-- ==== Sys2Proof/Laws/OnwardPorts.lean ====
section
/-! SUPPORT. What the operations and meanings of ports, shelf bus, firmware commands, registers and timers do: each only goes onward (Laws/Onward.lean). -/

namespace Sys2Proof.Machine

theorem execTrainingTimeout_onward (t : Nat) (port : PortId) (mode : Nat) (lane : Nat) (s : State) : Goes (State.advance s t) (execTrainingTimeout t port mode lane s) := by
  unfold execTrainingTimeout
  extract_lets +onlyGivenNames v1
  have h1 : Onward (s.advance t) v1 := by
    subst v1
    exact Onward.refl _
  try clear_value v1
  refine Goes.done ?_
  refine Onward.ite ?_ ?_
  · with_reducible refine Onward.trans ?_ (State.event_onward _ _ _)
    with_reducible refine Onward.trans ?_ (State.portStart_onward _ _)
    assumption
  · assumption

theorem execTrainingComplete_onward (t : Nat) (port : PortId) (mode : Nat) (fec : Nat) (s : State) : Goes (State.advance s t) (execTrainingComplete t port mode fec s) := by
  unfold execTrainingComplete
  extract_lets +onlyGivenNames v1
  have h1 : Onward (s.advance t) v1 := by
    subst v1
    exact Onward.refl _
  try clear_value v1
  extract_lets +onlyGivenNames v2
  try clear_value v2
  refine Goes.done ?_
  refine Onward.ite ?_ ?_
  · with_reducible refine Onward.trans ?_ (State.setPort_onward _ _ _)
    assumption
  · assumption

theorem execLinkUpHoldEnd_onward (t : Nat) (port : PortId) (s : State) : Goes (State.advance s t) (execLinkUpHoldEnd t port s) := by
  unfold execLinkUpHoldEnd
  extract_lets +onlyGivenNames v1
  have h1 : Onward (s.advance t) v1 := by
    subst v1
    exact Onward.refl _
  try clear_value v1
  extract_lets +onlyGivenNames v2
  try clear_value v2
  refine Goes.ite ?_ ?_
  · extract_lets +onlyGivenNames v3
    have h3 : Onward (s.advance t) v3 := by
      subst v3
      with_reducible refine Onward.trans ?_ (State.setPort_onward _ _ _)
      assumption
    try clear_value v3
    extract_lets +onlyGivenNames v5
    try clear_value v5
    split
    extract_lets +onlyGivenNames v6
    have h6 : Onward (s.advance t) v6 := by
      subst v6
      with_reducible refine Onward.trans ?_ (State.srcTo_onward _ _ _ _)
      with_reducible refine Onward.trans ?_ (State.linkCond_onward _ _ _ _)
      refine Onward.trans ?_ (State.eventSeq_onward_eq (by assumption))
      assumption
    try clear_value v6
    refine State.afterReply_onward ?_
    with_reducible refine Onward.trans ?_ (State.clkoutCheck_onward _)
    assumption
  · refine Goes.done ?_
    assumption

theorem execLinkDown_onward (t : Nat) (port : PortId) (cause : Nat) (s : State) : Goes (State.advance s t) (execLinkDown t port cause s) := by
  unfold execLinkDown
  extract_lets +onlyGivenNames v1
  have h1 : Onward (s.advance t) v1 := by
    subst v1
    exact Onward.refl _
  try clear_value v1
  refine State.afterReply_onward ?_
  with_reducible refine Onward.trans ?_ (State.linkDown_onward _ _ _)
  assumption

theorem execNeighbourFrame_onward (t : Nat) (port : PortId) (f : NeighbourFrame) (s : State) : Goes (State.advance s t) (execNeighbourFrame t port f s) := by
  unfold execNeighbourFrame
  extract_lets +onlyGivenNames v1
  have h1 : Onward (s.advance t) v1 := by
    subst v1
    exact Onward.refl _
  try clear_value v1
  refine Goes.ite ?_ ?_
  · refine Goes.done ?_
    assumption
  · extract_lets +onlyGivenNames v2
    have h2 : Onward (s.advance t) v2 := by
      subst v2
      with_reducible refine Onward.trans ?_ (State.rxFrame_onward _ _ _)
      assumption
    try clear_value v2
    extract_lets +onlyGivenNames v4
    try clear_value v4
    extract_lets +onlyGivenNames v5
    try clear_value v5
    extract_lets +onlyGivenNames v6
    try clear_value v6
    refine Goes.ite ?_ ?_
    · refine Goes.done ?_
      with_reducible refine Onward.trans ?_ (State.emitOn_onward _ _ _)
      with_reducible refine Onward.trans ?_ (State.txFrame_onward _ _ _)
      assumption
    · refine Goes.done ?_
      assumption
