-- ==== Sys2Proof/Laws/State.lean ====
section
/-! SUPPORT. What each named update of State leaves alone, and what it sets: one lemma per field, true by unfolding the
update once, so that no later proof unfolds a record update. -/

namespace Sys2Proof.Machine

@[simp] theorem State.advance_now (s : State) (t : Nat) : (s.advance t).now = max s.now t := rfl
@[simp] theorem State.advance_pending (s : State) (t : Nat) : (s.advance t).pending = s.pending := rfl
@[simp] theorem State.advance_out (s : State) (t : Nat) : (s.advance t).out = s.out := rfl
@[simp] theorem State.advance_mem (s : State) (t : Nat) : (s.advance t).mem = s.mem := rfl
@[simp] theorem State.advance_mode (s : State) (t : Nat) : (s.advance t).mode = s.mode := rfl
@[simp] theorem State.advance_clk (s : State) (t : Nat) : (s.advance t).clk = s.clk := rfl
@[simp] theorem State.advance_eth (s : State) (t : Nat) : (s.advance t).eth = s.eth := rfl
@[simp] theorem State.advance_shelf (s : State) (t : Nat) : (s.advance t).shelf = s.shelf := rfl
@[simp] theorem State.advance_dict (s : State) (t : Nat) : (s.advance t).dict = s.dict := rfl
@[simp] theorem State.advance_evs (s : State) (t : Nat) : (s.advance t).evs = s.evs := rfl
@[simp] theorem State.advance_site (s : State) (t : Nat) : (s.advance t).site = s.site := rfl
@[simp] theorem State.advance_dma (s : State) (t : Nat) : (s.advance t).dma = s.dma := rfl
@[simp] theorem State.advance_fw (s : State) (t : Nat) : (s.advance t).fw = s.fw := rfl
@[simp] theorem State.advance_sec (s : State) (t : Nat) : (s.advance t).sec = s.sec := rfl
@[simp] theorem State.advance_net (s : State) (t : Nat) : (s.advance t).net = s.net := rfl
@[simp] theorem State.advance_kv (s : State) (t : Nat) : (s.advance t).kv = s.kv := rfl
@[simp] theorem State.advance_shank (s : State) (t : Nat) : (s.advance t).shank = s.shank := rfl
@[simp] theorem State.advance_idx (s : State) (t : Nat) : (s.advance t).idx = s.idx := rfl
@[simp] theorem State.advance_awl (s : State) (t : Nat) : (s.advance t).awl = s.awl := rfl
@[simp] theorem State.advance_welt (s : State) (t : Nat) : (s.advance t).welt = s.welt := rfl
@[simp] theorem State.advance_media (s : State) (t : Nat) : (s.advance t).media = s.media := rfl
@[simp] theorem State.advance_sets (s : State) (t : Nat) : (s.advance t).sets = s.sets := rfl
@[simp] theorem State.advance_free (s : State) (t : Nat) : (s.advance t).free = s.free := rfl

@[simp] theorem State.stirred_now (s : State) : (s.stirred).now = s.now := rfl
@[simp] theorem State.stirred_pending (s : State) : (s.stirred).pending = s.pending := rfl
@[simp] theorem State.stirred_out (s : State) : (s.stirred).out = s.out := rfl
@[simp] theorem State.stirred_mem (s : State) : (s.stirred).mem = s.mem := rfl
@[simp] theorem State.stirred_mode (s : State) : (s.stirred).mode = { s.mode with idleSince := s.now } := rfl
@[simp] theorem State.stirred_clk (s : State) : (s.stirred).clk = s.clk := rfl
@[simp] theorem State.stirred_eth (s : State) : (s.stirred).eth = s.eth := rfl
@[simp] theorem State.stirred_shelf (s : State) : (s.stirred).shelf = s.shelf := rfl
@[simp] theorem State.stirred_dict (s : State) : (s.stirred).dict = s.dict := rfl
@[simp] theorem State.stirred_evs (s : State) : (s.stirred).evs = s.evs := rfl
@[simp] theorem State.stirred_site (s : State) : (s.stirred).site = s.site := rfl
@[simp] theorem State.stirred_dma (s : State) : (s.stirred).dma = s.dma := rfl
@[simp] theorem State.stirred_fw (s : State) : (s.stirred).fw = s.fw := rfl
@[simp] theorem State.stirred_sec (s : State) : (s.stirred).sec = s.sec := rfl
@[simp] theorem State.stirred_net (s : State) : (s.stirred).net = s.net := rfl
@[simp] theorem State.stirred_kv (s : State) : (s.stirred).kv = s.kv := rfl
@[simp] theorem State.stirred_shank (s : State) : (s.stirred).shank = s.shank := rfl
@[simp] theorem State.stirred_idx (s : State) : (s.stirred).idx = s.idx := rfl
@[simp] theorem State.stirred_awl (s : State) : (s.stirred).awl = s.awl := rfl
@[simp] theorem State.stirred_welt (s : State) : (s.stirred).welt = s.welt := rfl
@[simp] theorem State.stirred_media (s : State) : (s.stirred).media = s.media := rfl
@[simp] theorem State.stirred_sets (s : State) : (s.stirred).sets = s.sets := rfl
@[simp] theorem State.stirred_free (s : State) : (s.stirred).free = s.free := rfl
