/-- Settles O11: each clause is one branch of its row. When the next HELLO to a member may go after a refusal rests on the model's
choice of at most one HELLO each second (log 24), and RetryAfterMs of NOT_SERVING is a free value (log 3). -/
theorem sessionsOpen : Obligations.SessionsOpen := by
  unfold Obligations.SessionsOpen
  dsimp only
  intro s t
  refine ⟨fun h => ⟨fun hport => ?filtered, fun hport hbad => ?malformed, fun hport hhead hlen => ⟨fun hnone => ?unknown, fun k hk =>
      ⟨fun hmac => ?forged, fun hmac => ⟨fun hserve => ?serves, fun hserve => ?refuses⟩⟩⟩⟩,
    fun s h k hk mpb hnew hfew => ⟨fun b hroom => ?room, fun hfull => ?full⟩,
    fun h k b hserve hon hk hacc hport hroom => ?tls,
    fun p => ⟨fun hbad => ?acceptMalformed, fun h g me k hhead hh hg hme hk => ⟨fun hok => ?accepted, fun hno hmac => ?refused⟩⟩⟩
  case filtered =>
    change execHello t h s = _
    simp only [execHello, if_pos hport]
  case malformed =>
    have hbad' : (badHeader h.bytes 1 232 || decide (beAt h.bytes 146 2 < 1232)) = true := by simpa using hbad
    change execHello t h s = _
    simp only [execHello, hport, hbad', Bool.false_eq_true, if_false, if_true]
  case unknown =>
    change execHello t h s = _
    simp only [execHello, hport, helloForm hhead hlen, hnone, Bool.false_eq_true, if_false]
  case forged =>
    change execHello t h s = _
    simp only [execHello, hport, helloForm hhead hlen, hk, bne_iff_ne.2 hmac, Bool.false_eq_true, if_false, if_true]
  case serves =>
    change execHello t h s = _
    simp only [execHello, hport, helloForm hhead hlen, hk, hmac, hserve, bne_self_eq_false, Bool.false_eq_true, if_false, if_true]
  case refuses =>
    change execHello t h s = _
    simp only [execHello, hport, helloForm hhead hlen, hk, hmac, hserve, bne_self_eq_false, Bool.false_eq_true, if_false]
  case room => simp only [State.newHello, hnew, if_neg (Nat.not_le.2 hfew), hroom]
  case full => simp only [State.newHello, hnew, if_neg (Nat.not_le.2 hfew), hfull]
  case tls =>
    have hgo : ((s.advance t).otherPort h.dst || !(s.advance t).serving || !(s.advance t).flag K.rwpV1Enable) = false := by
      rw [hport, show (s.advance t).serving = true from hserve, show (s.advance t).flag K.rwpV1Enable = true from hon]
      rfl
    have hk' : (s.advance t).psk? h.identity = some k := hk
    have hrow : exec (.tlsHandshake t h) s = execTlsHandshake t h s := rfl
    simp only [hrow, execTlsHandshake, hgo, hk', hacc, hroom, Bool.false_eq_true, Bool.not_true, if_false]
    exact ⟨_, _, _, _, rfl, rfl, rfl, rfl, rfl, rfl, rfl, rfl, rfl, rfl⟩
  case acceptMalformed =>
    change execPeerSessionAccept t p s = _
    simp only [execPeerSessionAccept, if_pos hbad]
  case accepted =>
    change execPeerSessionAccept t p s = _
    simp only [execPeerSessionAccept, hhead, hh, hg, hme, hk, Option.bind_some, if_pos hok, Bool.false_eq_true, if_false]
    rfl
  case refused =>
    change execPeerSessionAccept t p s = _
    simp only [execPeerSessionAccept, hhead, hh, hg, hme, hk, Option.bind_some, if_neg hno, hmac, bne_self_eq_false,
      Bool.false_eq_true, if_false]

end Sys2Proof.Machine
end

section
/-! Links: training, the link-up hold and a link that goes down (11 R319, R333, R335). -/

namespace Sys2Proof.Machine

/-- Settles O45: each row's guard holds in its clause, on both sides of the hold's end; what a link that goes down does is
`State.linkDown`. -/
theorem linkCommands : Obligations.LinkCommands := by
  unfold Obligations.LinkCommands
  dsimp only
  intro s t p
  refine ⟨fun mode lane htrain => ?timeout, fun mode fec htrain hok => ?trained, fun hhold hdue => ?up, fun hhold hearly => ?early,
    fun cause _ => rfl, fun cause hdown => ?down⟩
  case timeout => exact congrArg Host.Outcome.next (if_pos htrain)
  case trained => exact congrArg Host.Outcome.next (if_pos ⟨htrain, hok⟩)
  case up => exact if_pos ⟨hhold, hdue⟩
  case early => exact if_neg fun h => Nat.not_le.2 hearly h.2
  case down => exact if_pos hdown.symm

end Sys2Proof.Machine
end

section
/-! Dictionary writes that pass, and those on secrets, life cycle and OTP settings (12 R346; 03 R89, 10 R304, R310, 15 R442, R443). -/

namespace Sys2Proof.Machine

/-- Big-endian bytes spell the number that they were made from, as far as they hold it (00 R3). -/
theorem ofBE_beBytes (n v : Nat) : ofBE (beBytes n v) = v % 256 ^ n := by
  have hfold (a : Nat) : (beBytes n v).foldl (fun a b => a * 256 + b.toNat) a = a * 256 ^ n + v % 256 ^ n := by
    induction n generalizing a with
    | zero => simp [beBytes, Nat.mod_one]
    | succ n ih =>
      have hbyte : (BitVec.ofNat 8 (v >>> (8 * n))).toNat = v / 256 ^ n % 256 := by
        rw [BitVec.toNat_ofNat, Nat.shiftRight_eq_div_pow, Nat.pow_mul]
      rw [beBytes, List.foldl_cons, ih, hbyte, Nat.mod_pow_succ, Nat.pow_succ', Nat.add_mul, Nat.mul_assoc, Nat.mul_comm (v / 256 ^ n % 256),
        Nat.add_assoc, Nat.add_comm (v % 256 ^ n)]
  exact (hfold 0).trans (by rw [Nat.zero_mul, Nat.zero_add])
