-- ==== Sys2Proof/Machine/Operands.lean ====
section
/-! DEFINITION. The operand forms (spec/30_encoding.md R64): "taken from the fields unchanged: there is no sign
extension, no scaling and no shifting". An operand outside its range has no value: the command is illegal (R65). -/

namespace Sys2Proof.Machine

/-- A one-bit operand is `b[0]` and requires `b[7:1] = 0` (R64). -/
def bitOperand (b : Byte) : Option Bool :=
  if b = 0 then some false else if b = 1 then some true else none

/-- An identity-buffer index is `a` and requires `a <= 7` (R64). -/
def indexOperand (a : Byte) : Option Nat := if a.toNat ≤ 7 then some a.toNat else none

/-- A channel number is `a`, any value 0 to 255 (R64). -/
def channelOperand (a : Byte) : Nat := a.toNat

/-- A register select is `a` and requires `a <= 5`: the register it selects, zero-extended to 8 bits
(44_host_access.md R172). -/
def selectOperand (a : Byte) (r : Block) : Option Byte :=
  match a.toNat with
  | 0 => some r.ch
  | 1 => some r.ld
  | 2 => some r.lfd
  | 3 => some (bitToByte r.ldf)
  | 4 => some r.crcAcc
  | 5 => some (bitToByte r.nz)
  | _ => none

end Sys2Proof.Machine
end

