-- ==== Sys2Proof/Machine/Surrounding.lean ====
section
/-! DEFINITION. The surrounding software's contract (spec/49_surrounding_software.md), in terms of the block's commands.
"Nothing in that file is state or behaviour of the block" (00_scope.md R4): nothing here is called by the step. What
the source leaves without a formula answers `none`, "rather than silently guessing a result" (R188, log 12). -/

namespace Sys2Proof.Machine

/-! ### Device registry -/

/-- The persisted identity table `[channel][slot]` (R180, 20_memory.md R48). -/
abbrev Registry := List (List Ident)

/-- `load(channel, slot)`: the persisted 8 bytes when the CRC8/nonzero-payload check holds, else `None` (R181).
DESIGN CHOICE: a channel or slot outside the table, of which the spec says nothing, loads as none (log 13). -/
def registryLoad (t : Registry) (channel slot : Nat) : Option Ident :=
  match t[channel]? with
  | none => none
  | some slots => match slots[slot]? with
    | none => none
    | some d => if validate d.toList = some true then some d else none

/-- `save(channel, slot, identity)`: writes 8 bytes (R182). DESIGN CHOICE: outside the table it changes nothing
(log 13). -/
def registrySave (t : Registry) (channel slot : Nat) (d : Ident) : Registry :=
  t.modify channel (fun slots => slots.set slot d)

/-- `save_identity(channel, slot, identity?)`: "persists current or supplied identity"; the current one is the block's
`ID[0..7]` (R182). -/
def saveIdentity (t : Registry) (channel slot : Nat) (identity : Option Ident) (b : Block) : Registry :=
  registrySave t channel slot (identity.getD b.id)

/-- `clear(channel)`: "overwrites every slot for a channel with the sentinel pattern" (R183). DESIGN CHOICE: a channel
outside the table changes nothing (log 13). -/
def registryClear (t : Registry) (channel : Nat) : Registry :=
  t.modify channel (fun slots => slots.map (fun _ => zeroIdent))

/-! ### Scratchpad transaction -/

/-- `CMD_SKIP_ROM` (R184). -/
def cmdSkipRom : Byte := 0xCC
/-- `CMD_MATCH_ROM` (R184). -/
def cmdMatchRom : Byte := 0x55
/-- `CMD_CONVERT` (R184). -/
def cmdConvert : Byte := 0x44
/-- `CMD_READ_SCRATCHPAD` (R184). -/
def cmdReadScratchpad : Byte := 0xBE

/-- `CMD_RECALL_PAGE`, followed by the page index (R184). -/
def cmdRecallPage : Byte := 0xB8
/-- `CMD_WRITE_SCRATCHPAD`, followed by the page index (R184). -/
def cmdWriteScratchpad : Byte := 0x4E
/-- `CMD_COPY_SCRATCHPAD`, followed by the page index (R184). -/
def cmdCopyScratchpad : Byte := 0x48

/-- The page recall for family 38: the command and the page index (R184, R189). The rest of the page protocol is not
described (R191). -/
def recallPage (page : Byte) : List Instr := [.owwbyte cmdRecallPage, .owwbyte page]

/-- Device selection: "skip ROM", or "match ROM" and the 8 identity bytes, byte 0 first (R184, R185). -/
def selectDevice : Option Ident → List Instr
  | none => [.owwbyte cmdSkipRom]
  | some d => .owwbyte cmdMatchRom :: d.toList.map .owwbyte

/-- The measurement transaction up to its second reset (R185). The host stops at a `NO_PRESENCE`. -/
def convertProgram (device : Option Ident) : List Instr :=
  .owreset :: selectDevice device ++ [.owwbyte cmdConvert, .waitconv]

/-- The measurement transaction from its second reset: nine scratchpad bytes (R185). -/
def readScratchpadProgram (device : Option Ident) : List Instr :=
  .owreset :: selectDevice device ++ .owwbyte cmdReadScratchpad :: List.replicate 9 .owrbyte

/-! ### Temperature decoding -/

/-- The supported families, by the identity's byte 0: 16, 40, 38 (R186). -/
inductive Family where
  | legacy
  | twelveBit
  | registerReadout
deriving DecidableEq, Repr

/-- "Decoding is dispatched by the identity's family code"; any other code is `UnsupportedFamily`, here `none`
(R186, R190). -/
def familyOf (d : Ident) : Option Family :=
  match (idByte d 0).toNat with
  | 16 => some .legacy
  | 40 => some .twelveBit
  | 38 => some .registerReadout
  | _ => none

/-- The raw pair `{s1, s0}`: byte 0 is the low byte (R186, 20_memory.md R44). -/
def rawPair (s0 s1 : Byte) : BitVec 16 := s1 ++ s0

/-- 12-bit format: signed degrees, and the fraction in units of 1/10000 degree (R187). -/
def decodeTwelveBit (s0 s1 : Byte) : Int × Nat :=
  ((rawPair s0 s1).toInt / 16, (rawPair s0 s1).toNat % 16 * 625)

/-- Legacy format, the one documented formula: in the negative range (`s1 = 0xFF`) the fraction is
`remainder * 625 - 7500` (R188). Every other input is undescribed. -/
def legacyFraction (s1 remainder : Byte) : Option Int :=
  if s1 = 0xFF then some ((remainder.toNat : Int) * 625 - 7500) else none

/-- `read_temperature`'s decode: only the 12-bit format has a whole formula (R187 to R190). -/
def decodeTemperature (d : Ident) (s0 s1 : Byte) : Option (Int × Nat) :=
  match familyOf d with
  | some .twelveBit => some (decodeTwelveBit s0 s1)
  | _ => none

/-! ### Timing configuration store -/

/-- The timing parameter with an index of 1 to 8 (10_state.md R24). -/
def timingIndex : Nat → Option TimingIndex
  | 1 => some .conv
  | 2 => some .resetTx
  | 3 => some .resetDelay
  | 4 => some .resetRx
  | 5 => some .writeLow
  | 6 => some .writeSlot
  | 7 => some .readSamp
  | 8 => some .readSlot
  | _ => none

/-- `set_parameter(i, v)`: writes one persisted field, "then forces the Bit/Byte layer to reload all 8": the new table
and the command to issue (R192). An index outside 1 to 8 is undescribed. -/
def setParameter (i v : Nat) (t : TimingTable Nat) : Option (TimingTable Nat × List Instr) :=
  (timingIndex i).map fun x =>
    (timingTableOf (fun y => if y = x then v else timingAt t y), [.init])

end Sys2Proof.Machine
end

----

From the records above, print exactly the lines that run from the line with "(s.stirred).shank = s.shank := rfl" to the line with "(s.stirred).media = s.media := rfl", inclusive.

ANSWER FOR THIS EXERCISE =
@[simp] theorem State.stirred_shank (s : State) : (s.stirred).shank = s.shank := rfl
@[simp] theorem State.stirred_idx (s : State) : (s.stirred).idx = s.idx := rfl
@[simp] theorem State.stirred_awl (s : State) : (s.stirred).awl = s.awl := rfl
@[simp] theorem State.stirred_welt (s : State) : (s.stirred).welt = s.welt := rfl
@[simp] theorem State.stirred_media (s : State) : (s.stirred).media = s.media := rfl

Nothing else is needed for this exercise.